According to Virgin Galactic president Will Whitehorn, the UK should spend more extensively in space exploration, especially after Brexit.

Whitehorn’s remarks made news when George Freeman, the UK’s new Scientific Minister, presented the government’s National Space Strategy and declared the UK a “science superpower,” according to The Express.

Despite a few “challenges,” Virgin Galactic’s Whitehorn believes the UK government’s vision for the space exploration business puts the country in a good position to fulfill its lofty goals.

Finally, according to Whitehorn, the UK may reap significant financial benefits from increased investment in the space exploration business.

That’s because the global space market is expected to nearly double in value to $660 billion by 2030, led by companies like Virgin Galactic, SpaceX, and, of course, NASA.

A Solution To The Environmental Crisis

Whitehorn also remarked that the UK government’s space exploration program roadmap can demonstrate its significance in the fight against global climate change.

As a result, there is now hope that the British government will be able to launch so-called “dirty industries” into space, reducing their detrimental consequences on Earth.

These businesses, according to Whitehorn, may encompass everything from enormous data centers to cryptocurrency mining operations, which can require a lot of energy on their own.

Because the world is still trying to wean itself off of fossil fuels and towards renewable energy sources, the environmental effects of these two industries are mostly dependent on their power-hungry nature.

Also see: NASA’s Perseverance Rover’s New Mission-Critical Images as the Latest Proof of Water on Mars

UK Space Exploration Has a Difficult Past

Since their most recent large-scale attempts, Britain’s space program has mostly remained beneath the radar, and for good reason.

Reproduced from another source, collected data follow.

/-- Settles O36: `MREAD8` changes only what the device has answered, and `MWRITE8` writes the byte at the pointer of a raw
entry, or nothing. -/
theorem byteAccessFrame : Obligations.ByteAccessFrame := by
  intro a v s t
  refine ⟨fun h => ?_, fun h => ?_⟩
  · cases exec_completes h with
    | flags hno => cases hno
    | failed _ hno | tables _ hno => cases hno
    | read => exact ⟨rfl, rfl, rfl, rfl, rfl, fun _ => rfl⟩
  · cases exec_completes h with
    | flags hno => cases hno
    | failed _ hno | tables _ hno => cases hno
    | write e hbs =>
      rcases hbs with ⟨hk, rfl⟩ | ⟨hk, rfl⟩
      · refine ⟨rfl, rfl, rfl, rfl, rfl, rfl, rfl, fun _ p hp => ?_, fun hno => absurd hk hno⟩
        exact (State.bsRead_bsWrite s _ p v).trans (if_neg hp)
      · exact ⟨rfl, rfl, rfl, rfl, rfl, rfl, rfl, fun _ _ _ => rfl, fun _ _ => rfl⟩

/-! ## Responses and transactions -/

/-- Settles O53: every way to complete ends in one response. -/
theorem everyCommandDrivesOneResponse : Obligations.EveryCommandDrivesOneResponse := by
  intro i s t h
  cases exec_completes h with
  | flags | failed | tables | read | write => exact ⟨_, rfl⟩

/-- No Flag Evaluator command accesses a byte. -/
theorem isByteAccess_of_isFlagCommand {i : Instr} (hflag : isFlagCommand i = true) : isByteAccess i = false := by
  cases i with
  | mread8 | mwrite8 => cases hflag
  | _ => rfl

/-- Settles O55: the two byte accesses emit the one event of their path, and no other way to complete emits any. -/
theorem oneTransactionPerAccess : Obligations.OneTransactionPerAccess := by
  intro i s t h
  cases exec_completes h with
  | flags hflag => exact ⟨fun hyes => by simp [isByteAccess_of_isFlagCommand hflag] at hyes, fun _ => rfl⟩
  | failed _ hno | tables _ hno => exact ⟨fun hyes => by simp [hno] at hyes, fun _ => rfl⟩
  | read | write => exact ⟨fun _ => ⟨_, rfl⟩, nofun⟩

/-! ## The response word (30_encoding R57) -/

/-- Settles O6: each field is one part of the concatenation that the response word is. -/
theorem responseWordFields : Obligations.ResponseWordFields := by
  intro st aux iscb val
  refine ⟨?_, ?_, ?_, ?_, rspVal_responseWord st aux iscb val⟩ <;>
    simp only [rspStatus, rspIscb, rspAux, responseWord]
  · refine extract_append_high _ _ _ (by decide) ?_
    refine extract_append_high _ _ _ (by decide) ?_
    refine extract_append_high _ _ _ (by decide) ?_
    exact extract_append_high _ _ _ (by decide) BitVec.extractLsb'_eq_self
  · refine extract_append_high _ _ _ (by decide) ?_
    refine extract_append_high _ _ _ (by decide) ?_
    refine extract_append_high _ _ _ (by decide) ?_
    exact extract_append_low _ _ _ (by decide) BitVec.extractLsb'_eq_self
  · refine extract_append_high _ _ _ (by decide) ?_
    refine extract_append_high _ _ _ (by decide) ?_
    exact extract_append_low _ _ _ (by decide) BitVec.extractLsb'_eq_self
  · refine extract_append_high _ _ _ (by decide) ?_
    exact extract_append_low _ _ _ (by decide) BitVec.extractLsb'_eq_self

During the 1950s and 1960s space race between the Soviet Union and the United States, the UK space program ran into a major snag when attempting to launch a satellite.

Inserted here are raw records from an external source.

-- ==== Sys2Proof/Machine/Resets.lean ====
section
/-! DEFINITION. The two resets (5.5, R191, R192, R158). -/

namespace Sys2Proof.Machine

/-- R191: the part after a power-on reset with the straps at these levels. The class store is nonvolatile (R189);
the lamp chain's outputs and the pins are outside the part. -/
def State.powerOn (s : State) (p : Straps) : State :=
  { State.reset with
    straps  := p
    time    := Timebase.init s.time.store
    lockers := List.replicate (lockerCount p) Locker.init
    line    := Line.init p.station s.line.lineFault
    lamp    := LampChain.init s.lamp.shown
    pins    := s.pins
    ties    := s.ties
    pending := s.pending }

/-- R191: POWER_ON_RESET. -/
def execPowerOnReset (p : Straps) (s : State) : Host.Outcome State Fault Refusal := .next (s.powerOn p)

/-- R158: WARM_RESTART. -/
def execWarmRestart (s : State) : Host.Outcome State Fault Refusal := .next s.warmRestart

end Sys2Proof.Machine
end

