-- ==== Sys2Proof/Machine/Core.lean ====
section
/-! DEFINITION. The machine as the host sees it. -/

def Sys2Proof.core : Host.Core :=
  { State := Sys2Proof.Machine.State
    Fault := Sys2Proof.Machine.Fault
    Refusal := Sys2Proof.Machine.Refusal
    step := Sys2Proof.Machine.step
    reset := Sys2Proof.Machine.State.reset }
end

This satellite launch scheme, according to The Big Issue, was contingent on the development of the Black Arrow rocket. However, Black Arrow’s launch failed just a month before NASA’s Saturn V rocket launched the first humans to the moon, with the rocket breaking apart and tumbling back to Earth in fragments just a minute into its flight.

After Black Arrow, the UK space program made two additional launches: the suborbital Launch Two in March 1970 and the suborbital Launch Three in April 1970. News from Brinkwire in a nutshell.